There are many research studies evaluating the potential benefit of glucosamine and chondroitin for joint health. The results of these studies have been mixed, however, several studies do suggest that people with osteoarthritis who take glucosamine and chondroitin may experience less pain and/or have improved physical function.

One study compared glucosamine and chondroitin with non-steroidal anti-inflammatory drugs (NSAIDs) such as ibuprofen. While researchers concluded NSAIDs work more quickly, this study suggested that, with regular use, glucosamine and chondroitin may also provide relief from pain and other osteoarthritis symptoms.

Additional research suggests that glucosamine and chondroitin supplementation may help to slow the loss of joint cartilage caused by osteoarthritis over the long term (2–3 years).

If you decide to try glucosamine and/or chondroitin supplements, do not take them together. Studies suggest that when glucosamine and chondroitin are taken at the same time, less glucosamine is absorbed by the body. Therefore, it is best to take glucosamine and chondroitin in separate doses. For example, take glucosamine in the morning and take chondroitin in the evening. Take both glucosamine and chondroitin with a meal for best absorption.

As for the dosage, studies that provided 1,500 mg of glucosamine sulfate in a single dose and 800 mg of chondroitin sulfate in one daily dose have shown positive effects.

Omega-3 Fatty Acids

Omega-3 fatty acids are polyunsaturated fats that your body does not produce on its own. Therefore, you must consume them in food and or supplements. There are 3 types of omega-3s, but EPA (eicosapentaenoic acid) and DHA (docosahexaenoic acid) have been the most studied.  Fatty fish such as salmon, herring, sardines, tuna, trout, and mackerel contain EPA and DHA.
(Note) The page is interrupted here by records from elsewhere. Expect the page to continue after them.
-- ==== Sys2Proof/Machine/State.lean ====
section
/-! DEFINITION. The state: the architectural record of 10_state.md R13, the response port of 30_encoding.md R46, and, as plain data, the
outside world that the step reads: what the host has yet to issue and which agents act next (20_memory.md R39, R40). -/

namespace Sys2Proof.Machine

/-- The key words k0 to k3, KEY0 to KEY3 (10_state.md R15). -/
structure KeyWords where
  k0 : Word
  k1 : Word
  k2 : Word
  k3 : Word
deriving DecidableEq, Repr

/-- The block words v0 and v1, DATA0 and DATA1 (10_state.md R17). -/
structure Block where
  v0 : Word
  v1 : Word
deriving DecidableEq, Repr

/-- The architectural state of one instance, exactly the record of 10_state.md R13. -/
structure Regs where
  /-- KEY[0..3] (R15). -/
  key : KeyWords
  /-- DATA[0..1] (R17). -/
  data : Block
  /-- SUM, the running sum (R18). -/
  sum : Word
  /-- COUNT, the rounds completed in the current or last operation (R19). -/
  count : Word
  /-- ROUNDS, the round count of the next or current operation (R20). -/
  rounds : Word
  /-- CTRL.MODE (R21). -/
  mode : Mode
  /-- CTRL.IE (R21). -/
  ie : Bool
  /-- STATUS.BUSY (R22). -/
  busy : Bool
  /-- STATUS.DONE (R22). -/
  done : Bool
  /-- STATUS.ERR_ROUNDS (R22). -/
  errRounds : Bool
  /-- STATUS.ERR_BUSY (R22). -/
  errBusy : Bool
  /-- STATUS.ERR_ACCESS (R22). -/
  errAccess : Bool
deriving DecidableEq, Repr

/-- The three agents (10_state.md R12). -/
inductive Agent where
  | host
  | engine
  | reset
deriving DecidableEq, Repr

/-- What the host does in its turn: one transaction, the polling loop WAIT around RD_STATUS (30_encoding.md R57), or waiting for `irq`
(70_reset_and_hazards.md R123 step 6, R129), which issues no transaction and has no assembler form (log 4). -/
inductive HostOp where
  | txn (t : TxnWord)
  | wait
  | takeIrq
deriving DecidableEq, Repr

/-- The whole state. `regs` is the block; the other three fields are the model's own and no register of the block (log 1, log 3, log 4). -/
structure State where
  /-- The architectural record (10_state.md R13). -/
  regs : Regs
  /-- RDATA of the latest host transaction, none where it returned no data (30_encoding.md R46; log 3). -/
  rdata : Option Word
  /-- What the host has yet to issue, oldest first (20_memory.md R40; log 4). -/
  program : List HostOp
  /-- The agents that take the coming steps, the next one first (10_state.md R12; 20_memory.md R39; log 1). -/
  sched : List Agent
deriving DecidableEq, Repr

/-- The ways the machine stops with a fault: none. "No behaviour of the block is fault or stuck" (93_implementation_defined.md), and the
block has no trap mechanism (60_exceptions.md R107), so the type has no constructor. -/
inductive Fault where
deriving DecidableEq, Repr

/-- The ways an instruction is refused. -/
inductive Refusal where
  /-- Raised by an arm of `exec` whose instruction has no meaning yet; safe, since the machine stops. No arm raises it in this model. -/
  | notModelled (mnemonic : String)
deriving DecidableEq, Repr

/-- The record after a reset: all zero but ROUNDS = 32 (10_state.md R28; 70_reset_and_hazards.md R118). -/
def Regs.reset : Regs where
  key := ⟨0#32, 0#32, 0#32, 0#32⟩
  data := ⟨0#32, 0#32⟩
  sum := 0#32
  count := 0#32
  rounds := Config.roundsDefault
  mode := .encrypt
  ie := false
  busy := false
  done := false
  errRounds := false
  errBusy := false
  errAccess := false

/-- The machine right after reset (10_state.md R28), with no response, no pending host operation and no scheduled agent
(log 1, log 3, log 4). -/
def State.reset : State where
  regs := Regs.reset
  rdata := none
  program := []
  sched := []

end Sys2Proof.Machine
end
One study found a diet high in fish has been associated with a lower risk of certain joint conditions such as rheumatoid arthritis.  Other studies have shown that omega-3 fatty acids can help reduce pain and joint swelling, as well as reduce the length of time people with arthritis experience morning stiffness.  Studies have also shown that people with rheumatoid arthritis who took fish oil supplements were able to reduce their use of nonsteroidal anti-inflammatory drugs (NSAIDs).
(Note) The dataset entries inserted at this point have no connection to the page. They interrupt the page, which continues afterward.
-- ==== Sys2Proof/Laws/Agents.lean ====
section
/-! SUPPORT. Everything a step can do, said once: whose turn it is and what that turn leaves. -/

namespace Sys2Proof.Machine

/-- A step is the turn of the agent `actsNext` names, on the state with that turn taken off the schedule (10_state.md R12). -/
theorem step_eq_turn (s : State) : step s = turn s.actsNext { s with sched := s.sched.tail } := by
  unfold step State.actsNext
  cases h : s.sched with
  | nil => simp only [List.tail_nil]; rw [← h]
  | cons a later => rfl

/-- Everything the host's turn can do: nothing, the oldest transaction, one poll of a WAIT, or one look at `irq` (20_memory.md R40;
30_encoding.md R57; 70_reset_and_hazards.md R123). -/
theorem hostTurn_cases (s : State) :
    (s.program = [] ∧ hostTurn s = .next s) ∨
    (∃ t rest, s.program = .txn t :: rest ∧ hostTurn s = exec (decode t) { s with program := rest }) ∨
    (∃ rest, s.program = .wait :: rest ∧ hostTurn s = .next (afterPoll rest (s.reading .status))) ∨
    (∃ rest, s.program = .takeIrq :: rest ∧ hostTurn s = .next (afterIrq rest s)) := by
  unfold hostTurn
  split
  · next h => exact .inl ⟨h, rfl⟩
  · next t rest h => exact .inr (.inl ⟨t, rest, h, rfl⟩)
  · next rest h => exact .inr (.inr (.inl ⟨rest, h, rfl⟩))
  · next rest h => exact .inr (.inr (.inr ⟨rest, h, rfl⟩))

@[simp] theorem afterPoll_regs (rest : List HostOp) (s : State) : (afterPoll rest s).regs = s.regs := by
  unfold afterPoll; split <;> rfl
@[simp] theorem afterPoll_rdata (rest : List HostOp) (s : State) : (afterPoll rest s).rdata = s.rdata := by
  unfold afterPoll; split <;> rfl
@[simp] theorem afterPoll_sched (rest : List HostOp) (s : State) : (afterPoll rest s).sched = s.sched := by
  unfold afterPoll; split <;> rfl

@[simp] theorem afterIrq_regs (rest : List HostOp) (s : State) : (afterIrq rest s).regs = s.regs := by
  unfold afterIrq; split <;> rfl
@[simp] theorem afterIrq_rdata (rest : List HostOp) (s : State) : (afterIrq rest s).rdata = s.rdata := by
  unfold afterIrq; split <;> rfl
@[simp] theorem afterIrq_sched (rest : List HostOp) (s : State) : (afterIrq rest s).sched = s.sched := by
  unfold afterIrq; split <;> rfl

/-- Everything a step can do to the registers and the schedule: the host's turn leaves them or executes the transaction it issues, the engine's
turn is an engine step, and the reset input's turn is a reset (10_state.md R12). -/
theorem step_cases {s t : State} (h : step s = .next t) :
    t.sched = s.sched.tail ∧
    ((s.actsNext = .host ∧ t.regs = s.regs) ∨
     (∃ i, s.Issues i ∧ isRead i = false ∧ t.regs = s.regs.gated (instrReg i) (writeUpdate i)) ∨
     (s.actsNext = .engine ∧ t.regs = s.regs.engineStep) ∨
     (s.actsNext = .reset ∧ t.regs = Regs.reset)) := by
  rw [step_eq_turn] at h
  cases ha : s.actsNext with
  | engine => rw [ha] at h; cases h; simp
  | reset => rw [ha] at h; cases h; simp
  | host =>
    rw [ha] at h
    obtain ⟨hp, hh⟩ | ⟨w, rest, hp, hh⟩ | ⟨rest, hp, hh⟩ | ⟨rest, hp, hh⟩ :=
      hostTurn_cases { s with sched := s.sched.tail }
    · rw [show turn .host _ = hostTurn _ from rfl, hh] at h; cases h; simp
    · rw [show turn .host _ = hostTurn _ from rfl, hh, exec_eq] at h
      cases h
      cases hr : isRead (decode w)
      · refine ⟨by simp, .inr (.inl ⟨decode w, ⟨ha, w, rest, hp, rfl⟩, hr, by simp⟩)⟩
      · refine ⟨by simp, .inl ⟨rfl, by simp⟩⟩
    · rw [show turn .host _ = hostTurn _ from rfl, hh] at h; cases h; simp
    · rw [show turn .host _ = hostTurn _ from rfl, hh] at h; cases h; simp

/-- A run of one step more takes its first step first. -/
theorem run_succ {n : Nat} {s t : State} (h : step s = .next t) : run (n + 1) s = run n t := by
  have h' : Sys2Proof.core.step s = .next t := h
  unfold run
  simp only [Host.Core.run, h']
  rfl

/-- The last of `n + 1` engine steps (40_round_transform.md R68). -/
theorem Regs.engineSteps_succ (n : Nat) (r : Regs) : Regs.engineSteps (n + 1) r = (Regs.engineSteps n r).engineStep :=
  Function.iterate_succ_apply' _ _ _

end Sys2Proof.Machine
end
Healthy individuals who eat fatty fish more than twice a week may not need a daily supplement. For people who do not eat fish often, 500-1,000 mg of supplemental omega-3 fatty acids daily may be beneficial.  For people with arthritis, 2 to 3 grams (2,000 – 3,000 mg) of EPA + DHA day seem to be most effective.


Turmeric is a bright yellow aromatic spice that comes from the root of the turmeric plant. It used in many East Indian and Asian recipes. Research has suggested that the active ingredient in turmeric, curcumin, offers anti-inflammatory properties and may be beneficial to people with joint pain or arthritis. A study published in The Journal of Alternative and Complementary Medicine concluded taking 500 mg of turmeric extract three to four times daily worked just as well as ibuprofen for pain relief in people with knee osteoarthritis.

With any supplements, make sure you buy products from brands you trust. Look for an NSF or USP symbol on your products to be sure the dietary supplement has been tested and certified by an independent third party. Always speak to a healthcare provider to determine what supplements would be best for you.

Strong, flexible joints are essential for almost every single daily activity you do. Whether you are going for a walk, putting a book on a shelf, nodding your head yes, or standing up from a chair, you depend on your joints!  Treat your joints well by eating a healthful diet, exercising daily, maintaining a healthy weight and by adding appropriate nutritional supplements to your daily routine!